» **Task brief**
Wherever the line with "def wordCount (l" sits in the listing below, transcribe from it up to and including the line with "rest, mid =>", exactly, and leave the remaining lines out.

» **Input data**
■ ■ ■

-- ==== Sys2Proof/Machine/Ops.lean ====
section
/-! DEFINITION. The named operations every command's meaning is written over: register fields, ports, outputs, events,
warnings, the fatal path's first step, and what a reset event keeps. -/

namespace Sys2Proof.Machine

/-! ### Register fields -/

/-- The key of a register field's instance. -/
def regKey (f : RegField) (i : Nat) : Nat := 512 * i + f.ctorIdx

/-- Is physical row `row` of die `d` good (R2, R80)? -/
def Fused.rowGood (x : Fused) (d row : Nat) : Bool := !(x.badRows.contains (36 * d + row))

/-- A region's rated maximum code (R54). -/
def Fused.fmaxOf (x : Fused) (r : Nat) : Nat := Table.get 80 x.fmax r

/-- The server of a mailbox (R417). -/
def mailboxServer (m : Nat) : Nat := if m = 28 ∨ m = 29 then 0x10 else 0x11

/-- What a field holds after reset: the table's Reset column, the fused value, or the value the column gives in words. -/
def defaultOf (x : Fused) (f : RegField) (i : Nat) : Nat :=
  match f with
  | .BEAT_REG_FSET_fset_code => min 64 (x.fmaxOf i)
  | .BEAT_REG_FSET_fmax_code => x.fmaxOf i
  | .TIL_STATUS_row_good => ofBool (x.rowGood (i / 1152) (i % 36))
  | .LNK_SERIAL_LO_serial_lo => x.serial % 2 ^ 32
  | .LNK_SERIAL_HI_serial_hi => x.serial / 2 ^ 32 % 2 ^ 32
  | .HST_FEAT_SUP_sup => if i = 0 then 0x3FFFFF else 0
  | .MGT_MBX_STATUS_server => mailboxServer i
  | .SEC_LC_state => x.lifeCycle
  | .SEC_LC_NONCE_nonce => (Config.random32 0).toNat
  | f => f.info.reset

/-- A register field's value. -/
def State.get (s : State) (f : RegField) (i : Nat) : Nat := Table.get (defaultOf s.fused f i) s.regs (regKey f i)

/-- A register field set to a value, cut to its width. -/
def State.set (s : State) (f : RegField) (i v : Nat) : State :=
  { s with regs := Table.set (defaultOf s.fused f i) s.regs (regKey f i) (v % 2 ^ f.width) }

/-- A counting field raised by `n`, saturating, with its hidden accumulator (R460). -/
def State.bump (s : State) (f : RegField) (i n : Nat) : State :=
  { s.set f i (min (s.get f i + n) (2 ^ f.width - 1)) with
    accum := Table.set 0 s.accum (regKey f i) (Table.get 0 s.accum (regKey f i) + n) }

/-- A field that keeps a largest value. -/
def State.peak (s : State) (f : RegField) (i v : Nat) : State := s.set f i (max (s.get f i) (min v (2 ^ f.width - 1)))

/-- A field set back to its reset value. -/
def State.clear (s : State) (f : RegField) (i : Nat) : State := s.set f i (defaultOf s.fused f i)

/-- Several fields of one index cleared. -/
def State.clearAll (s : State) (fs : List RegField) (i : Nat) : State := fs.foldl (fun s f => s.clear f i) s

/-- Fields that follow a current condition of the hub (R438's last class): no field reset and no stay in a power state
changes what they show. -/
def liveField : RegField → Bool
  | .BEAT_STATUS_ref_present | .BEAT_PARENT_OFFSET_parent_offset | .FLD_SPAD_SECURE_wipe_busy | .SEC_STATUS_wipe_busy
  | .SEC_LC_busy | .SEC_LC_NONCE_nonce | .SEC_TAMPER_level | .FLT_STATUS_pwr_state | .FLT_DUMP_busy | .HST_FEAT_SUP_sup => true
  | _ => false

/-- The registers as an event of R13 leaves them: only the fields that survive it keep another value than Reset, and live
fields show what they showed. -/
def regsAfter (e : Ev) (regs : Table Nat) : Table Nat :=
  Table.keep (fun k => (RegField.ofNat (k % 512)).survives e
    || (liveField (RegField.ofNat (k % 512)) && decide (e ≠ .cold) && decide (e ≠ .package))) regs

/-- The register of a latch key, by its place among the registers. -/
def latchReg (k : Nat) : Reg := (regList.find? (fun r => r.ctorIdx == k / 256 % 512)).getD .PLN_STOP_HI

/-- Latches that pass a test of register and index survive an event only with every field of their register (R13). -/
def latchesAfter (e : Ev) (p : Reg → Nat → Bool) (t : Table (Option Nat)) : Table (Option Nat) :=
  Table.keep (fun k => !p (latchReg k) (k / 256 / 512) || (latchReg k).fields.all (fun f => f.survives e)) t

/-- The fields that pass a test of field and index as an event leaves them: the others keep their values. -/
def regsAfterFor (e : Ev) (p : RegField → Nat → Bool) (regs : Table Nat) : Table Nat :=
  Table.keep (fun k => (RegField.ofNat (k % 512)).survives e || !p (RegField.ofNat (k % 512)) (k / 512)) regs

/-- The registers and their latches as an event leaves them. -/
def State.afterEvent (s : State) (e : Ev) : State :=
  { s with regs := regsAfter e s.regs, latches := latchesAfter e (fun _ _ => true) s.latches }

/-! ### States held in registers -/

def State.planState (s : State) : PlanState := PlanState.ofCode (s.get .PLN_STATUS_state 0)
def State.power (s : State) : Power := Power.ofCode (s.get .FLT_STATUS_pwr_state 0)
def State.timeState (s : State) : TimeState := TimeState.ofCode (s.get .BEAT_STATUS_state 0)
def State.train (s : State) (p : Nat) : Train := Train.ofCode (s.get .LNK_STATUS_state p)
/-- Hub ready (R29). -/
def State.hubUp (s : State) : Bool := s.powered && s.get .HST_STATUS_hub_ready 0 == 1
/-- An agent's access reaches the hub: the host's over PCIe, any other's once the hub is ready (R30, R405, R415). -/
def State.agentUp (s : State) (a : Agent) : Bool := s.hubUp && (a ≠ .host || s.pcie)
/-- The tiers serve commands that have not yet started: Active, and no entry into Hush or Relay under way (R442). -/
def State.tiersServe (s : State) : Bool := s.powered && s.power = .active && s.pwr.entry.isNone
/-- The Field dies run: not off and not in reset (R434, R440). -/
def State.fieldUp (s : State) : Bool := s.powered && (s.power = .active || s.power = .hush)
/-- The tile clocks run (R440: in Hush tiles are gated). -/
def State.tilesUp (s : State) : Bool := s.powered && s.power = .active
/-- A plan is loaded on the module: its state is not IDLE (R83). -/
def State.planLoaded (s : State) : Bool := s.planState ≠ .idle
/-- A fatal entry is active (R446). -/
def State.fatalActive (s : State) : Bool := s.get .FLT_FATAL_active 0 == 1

■ ■ ■

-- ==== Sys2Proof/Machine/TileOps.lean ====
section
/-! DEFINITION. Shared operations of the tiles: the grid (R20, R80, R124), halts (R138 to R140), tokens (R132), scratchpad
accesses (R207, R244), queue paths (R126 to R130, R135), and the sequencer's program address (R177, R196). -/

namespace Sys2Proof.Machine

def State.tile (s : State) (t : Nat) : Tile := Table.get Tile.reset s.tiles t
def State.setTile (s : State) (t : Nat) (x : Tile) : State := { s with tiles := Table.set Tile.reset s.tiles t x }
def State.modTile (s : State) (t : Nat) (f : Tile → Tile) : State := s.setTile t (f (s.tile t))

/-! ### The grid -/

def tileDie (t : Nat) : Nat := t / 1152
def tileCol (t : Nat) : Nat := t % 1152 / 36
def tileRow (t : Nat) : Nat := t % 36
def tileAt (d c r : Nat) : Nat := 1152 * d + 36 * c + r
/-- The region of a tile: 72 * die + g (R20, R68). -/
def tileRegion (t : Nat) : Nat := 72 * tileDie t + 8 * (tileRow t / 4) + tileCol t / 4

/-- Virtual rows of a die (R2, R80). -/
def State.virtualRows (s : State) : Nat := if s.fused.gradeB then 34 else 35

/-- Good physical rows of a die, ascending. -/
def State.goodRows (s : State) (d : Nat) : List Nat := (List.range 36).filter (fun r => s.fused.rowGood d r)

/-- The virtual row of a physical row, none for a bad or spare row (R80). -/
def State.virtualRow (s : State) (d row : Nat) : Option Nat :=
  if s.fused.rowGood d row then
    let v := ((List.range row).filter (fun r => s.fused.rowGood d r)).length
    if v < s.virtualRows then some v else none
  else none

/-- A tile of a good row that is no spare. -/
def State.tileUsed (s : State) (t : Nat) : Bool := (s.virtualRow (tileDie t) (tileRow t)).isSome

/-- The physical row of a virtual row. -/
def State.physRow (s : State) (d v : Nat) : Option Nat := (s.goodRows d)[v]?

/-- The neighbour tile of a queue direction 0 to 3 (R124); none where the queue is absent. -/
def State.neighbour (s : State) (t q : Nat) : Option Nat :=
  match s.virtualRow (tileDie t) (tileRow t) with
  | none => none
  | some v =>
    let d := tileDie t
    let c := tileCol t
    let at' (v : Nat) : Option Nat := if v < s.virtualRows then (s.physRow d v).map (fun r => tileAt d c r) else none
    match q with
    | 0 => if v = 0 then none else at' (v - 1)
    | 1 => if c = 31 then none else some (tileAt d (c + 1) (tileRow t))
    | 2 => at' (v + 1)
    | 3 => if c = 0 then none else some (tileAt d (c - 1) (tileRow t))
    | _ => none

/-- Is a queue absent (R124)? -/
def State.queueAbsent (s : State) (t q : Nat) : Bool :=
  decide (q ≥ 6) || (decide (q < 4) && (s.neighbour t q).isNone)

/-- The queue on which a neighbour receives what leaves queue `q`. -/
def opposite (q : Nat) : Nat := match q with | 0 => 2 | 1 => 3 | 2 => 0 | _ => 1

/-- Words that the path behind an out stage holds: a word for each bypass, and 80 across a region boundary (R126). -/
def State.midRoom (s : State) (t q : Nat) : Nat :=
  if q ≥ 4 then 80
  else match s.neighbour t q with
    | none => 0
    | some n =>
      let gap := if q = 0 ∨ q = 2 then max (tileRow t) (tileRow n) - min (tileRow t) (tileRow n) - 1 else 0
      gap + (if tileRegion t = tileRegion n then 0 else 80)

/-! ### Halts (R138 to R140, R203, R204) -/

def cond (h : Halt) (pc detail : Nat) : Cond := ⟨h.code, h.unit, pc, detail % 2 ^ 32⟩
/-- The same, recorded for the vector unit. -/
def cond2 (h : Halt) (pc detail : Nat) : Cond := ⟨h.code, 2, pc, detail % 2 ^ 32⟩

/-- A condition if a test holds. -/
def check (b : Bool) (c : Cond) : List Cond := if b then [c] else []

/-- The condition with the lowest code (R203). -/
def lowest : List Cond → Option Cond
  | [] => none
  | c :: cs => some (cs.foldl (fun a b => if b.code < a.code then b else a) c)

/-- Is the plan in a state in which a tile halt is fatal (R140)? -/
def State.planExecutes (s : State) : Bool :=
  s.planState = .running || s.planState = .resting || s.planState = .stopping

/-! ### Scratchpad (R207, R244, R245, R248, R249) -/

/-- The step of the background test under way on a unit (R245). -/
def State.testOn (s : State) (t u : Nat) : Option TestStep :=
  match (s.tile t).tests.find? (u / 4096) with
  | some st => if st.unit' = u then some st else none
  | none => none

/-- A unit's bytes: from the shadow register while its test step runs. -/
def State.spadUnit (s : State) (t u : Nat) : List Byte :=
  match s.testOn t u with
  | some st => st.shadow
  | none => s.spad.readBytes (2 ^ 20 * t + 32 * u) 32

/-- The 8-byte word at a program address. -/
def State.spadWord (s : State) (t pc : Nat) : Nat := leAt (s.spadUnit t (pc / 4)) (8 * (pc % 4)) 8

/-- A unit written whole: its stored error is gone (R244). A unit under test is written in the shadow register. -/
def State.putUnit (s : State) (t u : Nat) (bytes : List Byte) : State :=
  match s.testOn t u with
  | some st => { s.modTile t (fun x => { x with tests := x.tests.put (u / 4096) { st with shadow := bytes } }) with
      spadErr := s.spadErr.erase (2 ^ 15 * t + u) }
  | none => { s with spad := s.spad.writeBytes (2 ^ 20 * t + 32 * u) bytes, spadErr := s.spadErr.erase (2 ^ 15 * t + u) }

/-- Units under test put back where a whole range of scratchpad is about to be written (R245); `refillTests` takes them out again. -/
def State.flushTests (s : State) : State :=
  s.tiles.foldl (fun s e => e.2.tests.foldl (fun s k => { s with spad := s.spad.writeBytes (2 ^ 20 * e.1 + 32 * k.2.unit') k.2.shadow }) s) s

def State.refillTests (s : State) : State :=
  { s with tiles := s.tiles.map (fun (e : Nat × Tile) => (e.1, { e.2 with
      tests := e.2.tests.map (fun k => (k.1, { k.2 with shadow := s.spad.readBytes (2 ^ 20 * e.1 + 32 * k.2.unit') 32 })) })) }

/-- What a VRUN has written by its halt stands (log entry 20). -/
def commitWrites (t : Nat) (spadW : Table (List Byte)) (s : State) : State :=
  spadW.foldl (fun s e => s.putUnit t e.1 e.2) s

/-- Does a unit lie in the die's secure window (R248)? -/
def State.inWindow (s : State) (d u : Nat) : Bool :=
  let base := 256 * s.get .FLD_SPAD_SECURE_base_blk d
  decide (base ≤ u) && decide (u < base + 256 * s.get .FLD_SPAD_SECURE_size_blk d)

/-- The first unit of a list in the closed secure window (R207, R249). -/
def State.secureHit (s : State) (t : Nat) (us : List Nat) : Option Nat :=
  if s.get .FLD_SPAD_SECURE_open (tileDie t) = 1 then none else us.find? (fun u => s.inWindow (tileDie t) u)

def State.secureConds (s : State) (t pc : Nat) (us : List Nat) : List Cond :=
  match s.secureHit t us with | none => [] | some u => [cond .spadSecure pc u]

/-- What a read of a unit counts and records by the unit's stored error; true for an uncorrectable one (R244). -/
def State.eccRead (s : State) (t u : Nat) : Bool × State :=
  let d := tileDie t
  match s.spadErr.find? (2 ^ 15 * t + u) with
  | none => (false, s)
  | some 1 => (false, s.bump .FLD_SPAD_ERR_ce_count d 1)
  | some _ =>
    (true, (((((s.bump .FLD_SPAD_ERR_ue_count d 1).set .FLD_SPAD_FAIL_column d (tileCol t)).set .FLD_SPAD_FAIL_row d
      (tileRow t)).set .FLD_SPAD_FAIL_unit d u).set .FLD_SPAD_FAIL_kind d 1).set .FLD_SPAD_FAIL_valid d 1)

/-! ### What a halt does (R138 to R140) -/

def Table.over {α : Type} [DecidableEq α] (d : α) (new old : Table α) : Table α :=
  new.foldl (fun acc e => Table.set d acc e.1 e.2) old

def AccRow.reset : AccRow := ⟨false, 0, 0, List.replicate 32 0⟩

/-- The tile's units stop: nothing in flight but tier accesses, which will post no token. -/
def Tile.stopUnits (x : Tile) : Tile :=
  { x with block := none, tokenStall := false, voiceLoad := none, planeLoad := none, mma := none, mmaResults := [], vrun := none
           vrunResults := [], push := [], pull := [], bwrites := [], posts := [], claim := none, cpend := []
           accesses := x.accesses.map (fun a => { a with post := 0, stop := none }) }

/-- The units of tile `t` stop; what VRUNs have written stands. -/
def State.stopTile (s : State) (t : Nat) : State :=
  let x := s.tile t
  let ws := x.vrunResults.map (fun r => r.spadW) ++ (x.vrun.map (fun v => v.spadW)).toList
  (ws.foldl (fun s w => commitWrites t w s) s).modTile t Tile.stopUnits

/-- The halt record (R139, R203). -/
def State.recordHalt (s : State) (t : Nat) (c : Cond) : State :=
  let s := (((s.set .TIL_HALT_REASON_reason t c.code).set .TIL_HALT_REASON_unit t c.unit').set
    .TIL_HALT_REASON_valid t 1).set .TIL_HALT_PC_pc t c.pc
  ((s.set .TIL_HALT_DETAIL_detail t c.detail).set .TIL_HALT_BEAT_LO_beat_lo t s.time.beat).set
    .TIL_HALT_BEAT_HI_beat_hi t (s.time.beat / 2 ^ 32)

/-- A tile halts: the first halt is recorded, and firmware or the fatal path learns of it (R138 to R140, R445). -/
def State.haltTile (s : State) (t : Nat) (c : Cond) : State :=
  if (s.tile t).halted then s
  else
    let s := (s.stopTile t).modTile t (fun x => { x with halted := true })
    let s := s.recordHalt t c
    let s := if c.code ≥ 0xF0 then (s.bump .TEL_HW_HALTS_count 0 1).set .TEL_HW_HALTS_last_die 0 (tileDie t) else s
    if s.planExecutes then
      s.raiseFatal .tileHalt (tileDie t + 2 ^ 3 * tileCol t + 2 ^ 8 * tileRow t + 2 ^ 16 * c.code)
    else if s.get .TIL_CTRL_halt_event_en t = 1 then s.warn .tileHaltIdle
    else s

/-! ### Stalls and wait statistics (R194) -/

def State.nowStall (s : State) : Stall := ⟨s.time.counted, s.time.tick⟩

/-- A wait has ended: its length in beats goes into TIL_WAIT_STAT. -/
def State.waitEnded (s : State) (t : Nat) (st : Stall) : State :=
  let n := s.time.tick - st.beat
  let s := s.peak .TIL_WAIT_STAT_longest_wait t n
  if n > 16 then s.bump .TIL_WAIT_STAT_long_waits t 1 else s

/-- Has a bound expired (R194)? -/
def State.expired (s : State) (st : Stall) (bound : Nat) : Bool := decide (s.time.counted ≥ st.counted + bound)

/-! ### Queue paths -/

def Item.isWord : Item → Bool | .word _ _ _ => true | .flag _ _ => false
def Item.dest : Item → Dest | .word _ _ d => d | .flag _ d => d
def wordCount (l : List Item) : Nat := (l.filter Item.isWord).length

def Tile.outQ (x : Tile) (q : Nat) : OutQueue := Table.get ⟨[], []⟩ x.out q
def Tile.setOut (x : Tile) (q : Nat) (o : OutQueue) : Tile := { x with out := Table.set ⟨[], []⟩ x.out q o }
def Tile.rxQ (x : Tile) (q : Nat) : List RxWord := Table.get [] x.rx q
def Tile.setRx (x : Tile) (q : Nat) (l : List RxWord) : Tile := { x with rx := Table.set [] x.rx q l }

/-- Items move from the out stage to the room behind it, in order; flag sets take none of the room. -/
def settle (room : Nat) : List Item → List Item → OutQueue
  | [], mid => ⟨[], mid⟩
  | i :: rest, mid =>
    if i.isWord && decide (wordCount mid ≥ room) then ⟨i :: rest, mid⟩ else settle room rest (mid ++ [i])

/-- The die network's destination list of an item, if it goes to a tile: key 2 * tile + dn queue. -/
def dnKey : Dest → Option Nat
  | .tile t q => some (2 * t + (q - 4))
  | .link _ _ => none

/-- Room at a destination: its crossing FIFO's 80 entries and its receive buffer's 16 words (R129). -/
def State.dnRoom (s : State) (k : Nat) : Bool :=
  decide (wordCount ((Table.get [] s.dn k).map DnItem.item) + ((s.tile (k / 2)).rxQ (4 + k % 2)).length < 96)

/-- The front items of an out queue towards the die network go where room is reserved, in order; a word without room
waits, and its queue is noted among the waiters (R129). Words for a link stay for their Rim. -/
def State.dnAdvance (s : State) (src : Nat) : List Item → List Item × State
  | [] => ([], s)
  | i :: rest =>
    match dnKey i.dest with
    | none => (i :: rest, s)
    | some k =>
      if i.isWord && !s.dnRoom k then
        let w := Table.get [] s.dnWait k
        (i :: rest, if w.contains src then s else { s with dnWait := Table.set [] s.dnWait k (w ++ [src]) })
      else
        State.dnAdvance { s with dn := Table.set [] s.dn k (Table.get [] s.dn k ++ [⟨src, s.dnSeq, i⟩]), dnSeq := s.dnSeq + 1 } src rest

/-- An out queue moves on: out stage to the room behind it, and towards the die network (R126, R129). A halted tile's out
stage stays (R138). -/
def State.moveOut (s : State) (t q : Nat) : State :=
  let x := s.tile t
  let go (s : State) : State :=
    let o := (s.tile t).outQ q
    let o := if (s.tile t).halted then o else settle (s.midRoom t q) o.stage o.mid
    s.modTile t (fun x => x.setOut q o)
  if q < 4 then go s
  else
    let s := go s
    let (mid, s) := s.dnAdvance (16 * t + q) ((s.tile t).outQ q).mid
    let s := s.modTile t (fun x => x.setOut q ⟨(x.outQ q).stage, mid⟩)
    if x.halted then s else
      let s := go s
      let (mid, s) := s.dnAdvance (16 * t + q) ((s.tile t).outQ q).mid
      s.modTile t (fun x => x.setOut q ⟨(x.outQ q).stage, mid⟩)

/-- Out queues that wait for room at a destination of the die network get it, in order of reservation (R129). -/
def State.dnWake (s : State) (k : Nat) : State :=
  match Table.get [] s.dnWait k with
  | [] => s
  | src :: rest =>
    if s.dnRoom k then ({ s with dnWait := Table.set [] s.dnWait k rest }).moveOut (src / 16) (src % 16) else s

■ ■ ■

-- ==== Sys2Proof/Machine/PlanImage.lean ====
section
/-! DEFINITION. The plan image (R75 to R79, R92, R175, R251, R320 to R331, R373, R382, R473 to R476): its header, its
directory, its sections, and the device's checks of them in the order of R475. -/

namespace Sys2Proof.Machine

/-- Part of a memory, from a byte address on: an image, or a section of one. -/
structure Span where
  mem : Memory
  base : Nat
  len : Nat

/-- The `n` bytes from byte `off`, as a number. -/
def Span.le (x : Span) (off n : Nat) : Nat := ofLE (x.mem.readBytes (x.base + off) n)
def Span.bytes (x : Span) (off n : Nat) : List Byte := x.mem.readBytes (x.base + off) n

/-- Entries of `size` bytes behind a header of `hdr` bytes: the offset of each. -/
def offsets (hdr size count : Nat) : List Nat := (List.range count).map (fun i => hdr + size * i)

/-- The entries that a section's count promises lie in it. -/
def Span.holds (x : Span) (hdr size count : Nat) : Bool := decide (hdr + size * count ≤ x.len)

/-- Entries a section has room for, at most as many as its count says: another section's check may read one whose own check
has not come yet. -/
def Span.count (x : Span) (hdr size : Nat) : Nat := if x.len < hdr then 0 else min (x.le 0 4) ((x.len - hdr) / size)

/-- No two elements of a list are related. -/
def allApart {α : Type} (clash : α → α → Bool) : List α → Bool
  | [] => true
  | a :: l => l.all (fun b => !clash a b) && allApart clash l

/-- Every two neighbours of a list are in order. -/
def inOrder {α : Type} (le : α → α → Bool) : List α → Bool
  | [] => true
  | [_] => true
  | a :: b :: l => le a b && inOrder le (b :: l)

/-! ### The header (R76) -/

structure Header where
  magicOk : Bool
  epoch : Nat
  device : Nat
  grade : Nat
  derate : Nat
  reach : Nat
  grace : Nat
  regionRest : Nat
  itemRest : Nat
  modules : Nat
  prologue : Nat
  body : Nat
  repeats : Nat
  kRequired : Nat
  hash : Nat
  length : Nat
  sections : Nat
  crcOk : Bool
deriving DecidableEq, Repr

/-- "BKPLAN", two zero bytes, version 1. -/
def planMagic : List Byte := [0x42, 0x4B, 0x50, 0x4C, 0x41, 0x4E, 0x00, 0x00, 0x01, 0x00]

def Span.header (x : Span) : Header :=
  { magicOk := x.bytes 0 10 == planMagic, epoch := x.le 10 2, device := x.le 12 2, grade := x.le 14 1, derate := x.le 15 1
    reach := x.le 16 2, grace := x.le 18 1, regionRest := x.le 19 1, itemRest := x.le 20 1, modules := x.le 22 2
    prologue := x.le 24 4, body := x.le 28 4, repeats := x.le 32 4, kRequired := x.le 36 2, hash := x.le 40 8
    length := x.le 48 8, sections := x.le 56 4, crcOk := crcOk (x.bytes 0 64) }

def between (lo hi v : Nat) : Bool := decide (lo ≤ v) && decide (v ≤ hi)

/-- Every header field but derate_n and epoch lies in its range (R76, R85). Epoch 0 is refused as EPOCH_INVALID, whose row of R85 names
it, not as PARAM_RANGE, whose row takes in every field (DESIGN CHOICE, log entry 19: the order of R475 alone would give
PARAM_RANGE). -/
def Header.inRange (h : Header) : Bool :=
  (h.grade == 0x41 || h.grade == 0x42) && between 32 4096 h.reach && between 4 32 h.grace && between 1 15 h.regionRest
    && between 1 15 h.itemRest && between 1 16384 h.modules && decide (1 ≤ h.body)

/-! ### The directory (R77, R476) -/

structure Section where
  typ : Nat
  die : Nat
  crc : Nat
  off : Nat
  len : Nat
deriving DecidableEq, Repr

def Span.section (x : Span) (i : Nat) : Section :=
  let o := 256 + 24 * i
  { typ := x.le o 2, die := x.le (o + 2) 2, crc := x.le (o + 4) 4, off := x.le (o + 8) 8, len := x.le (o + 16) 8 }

■ ■ ■

» **Result of this task**
def wordCount (l : List Item) : Nat := (l.filter Item.isWord).length

def Tile.outQ (x : Tile) (q : Nat) : OutQueue := Table.get ⟨[], []⟩ x.out q
def Tile.setOut (x : Tile) (q : Nat) (o : OutQueue) : Tile := { x with out := Table.set ⟨[], []⟩ x.out q o }
def Tile.rxQ (x : Tile) (q : Nat) : List RxWord := Table.get [] x.rx q
def Tile.setRx (x : Tile) (q : Nat) (l : List RxWord) : Tile := { x with rx := Table.set [] x.rx q l }

/-- Items move from the out stage to the room behind it, in order; flag sets take none of the room. -/
def settle (room : Nat) : List Item → List Item → OutQueue
  | [], mid => ⟨[], mid⟩
  | i :: rest, mid =>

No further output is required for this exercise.